• _WORK INSTRUCTIONS_: In the records below, find the line containing "R184, R185; log" and the line containing "assignSubscriber (tag : Byte) (payload : List Byte)"; please repeat exactly the lines from one to the other, both included, and nothing more.

Stored items:
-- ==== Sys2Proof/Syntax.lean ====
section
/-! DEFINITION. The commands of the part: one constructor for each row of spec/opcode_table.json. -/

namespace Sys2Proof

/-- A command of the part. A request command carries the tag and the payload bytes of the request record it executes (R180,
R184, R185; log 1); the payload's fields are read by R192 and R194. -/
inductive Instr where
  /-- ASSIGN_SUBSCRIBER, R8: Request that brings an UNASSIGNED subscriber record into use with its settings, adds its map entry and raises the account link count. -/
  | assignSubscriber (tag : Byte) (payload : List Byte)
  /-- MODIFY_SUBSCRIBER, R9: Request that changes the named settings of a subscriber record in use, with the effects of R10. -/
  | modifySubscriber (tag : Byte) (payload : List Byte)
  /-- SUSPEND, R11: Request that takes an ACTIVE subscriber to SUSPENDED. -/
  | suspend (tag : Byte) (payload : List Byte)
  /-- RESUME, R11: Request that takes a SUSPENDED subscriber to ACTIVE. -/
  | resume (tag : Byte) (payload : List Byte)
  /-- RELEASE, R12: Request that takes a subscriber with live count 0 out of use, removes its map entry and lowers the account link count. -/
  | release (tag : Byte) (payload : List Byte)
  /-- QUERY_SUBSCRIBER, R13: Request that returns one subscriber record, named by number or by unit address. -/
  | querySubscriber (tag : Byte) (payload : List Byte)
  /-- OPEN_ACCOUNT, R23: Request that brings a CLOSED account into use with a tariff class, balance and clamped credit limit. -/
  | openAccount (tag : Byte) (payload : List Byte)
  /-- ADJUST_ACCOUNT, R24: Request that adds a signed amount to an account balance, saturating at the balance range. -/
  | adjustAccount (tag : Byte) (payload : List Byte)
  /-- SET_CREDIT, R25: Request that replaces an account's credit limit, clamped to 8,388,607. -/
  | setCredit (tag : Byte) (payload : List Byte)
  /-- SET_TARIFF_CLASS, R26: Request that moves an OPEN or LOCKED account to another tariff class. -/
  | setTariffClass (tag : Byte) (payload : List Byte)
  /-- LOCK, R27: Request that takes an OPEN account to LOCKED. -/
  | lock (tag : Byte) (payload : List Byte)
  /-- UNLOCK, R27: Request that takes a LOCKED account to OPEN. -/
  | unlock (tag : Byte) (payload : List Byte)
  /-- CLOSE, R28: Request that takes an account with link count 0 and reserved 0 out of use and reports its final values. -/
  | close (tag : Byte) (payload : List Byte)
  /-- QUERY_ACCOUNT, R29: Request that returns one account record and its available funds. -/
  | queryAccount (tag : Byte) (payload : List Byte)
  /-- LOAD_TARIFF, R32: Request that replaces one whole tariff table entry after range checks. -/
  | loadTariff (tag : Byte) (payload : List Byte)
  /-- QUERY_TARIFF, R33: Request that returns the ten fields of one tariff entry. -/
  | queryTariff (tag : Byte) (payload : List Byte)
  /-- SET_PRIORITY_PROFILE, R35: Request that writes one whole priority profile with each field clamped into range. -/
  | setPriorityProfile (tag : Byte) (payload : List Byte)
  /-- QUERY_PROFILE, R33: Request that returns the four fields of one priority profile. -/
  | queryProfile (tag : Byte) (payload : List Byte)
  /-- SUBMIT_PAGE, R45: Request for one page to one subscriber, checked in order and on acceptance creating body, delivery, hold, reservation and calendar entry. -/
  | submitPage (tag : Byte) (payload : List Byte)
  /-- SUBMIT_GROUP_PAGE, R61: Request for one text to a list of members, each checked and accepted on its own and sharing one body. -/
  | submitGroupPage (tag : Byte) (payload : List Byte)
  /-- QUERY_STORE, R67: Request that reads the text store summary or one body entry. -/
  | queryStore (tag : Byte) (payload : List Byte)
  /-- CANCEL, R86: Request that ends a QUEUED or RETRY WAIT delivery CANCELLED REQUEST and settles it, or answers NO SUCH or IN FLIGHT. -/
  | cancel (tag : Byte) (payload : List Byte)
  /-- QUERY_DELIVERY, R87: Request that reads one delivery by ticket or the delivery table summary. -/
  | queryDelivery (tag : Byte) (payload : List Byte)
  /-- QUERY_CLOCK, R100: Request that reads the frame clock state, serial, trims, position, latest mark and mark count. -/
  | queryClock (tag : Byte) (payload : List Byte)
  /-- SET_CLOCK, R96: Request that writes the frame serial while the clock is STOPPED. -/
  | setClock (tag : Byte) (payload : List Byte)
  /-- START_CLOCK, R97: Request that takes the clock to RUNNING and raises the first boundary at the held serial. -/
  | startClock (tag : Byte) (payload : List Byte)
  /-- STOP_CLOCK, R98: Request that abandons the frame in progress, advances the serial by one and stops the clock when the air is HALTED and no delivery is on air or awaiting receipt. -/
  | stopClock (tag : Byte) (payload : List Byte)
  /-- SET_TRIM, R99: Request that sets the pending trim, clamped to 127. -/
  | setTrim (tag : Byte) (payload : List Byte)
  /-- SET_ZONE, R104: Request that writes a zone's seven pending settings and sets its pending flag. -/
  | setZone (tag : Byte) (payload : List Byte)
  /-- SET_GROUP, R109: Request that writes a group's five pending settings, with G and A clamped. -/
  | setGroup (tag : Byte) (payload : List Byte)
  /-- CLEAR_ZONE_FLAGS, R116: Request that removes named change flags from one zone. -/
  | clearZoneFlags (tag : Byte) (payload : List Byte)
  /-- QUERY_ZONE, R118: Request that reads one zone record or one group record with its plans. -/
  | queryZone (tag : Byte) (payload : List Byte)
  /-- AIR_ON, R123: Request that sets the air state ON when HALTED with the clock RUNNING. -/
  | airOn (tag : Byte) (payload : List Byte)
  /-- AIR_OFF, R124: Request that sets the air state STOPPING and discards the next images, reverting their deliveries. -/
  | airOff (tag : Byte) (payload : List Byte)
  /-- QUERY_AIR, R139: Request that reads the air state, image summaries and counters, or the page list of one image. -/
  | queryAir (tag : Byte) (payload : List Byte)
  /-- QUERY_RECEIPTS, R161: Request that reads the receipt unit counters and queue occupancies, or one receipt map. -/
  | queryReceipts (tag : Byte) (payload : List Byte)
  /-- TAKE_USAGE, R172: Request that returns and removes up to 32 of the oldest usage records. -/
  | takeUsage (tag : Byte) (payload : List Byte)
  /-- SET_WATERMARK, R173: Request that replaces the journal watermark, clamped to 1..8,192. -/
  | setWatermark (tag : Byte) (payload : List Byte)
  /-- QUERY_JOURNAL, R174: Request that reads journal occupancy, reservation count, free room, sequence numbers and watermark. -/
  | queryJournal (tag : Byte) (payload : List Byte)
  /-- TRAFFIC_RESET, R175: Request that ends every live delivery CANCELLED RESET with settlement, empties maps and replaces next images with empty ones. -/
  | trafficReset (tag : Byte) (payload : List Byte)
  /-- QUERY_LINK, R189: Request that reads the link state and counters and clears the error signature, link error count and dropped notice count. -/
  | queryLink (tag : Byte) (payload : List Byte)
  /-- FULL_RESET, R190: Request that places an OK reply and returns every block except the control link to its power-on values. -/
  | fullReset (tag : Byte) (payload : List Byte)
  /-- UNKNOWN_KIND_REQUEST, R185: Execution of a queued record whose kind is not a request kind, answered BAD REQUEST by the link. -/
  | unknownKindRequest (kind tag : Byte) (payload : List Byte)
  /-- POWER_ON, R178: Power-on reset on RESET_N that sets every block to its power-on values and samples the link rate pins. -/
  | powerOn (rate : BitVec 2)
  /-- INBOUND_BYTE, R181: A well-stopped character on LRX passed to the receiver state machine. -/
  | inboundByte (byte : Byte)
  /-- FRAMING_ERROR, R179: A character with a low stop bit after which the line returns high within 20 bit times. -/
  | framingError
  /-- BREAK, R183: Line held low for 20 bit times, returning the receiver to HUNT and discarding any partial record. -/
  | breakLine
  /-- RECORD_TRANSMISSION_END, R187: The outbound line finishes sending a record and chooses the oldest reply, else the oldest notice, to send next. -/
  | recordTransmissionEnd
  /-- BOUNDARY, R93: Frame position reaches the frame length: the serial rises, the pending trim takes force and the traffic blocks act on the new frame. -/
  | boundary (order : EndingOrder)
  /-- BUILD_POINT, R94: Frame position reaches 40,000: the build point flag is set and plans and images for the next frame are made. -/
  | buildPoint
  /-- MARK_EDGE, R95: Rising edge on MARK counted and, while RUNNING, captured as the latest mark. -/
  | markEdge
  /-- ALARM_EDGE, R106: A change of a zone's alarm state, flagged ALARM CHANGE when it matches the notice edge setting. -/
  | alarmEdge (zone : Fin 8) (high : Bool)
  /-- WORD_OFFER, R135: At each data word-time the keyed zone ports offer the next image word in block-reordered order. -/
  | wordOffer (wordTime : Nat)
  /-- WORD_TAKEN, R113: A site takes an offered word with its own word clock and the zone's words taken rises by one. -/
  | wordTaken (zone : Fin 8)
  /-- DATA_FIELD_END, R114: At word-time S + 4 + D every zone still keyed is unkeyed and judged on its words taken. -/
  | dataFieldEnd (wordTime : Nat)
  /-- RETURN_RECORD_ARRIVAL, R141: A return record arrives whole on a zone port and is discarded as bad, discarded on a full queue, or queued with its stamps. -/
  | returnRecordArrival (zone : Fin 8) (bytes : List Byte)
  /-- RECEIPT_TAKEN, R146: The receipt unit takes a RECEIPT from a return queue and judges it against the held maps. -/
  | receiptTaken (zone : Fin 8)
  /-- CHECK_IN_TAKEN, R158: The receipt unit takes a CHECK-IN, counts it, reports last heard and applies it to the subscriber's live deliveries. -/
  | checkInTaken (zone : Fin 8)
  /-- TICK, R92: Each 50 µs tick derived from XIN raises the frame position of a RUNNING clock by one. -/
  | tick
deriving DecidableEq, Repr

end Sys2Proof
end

• _ANSWER BOX_:
R184, R185; log 1); the payload's fields are read by R192 and R194. -/
inductive Instr where
  /-- ASSIGN_SUBSCRIBER, R8: Request that brings an UNASSIGNED subscriber record into use with its settings, adds its map entry and raises the account link count. -/
  | assignSubscriber (tag : Byte) (payload : List Byte)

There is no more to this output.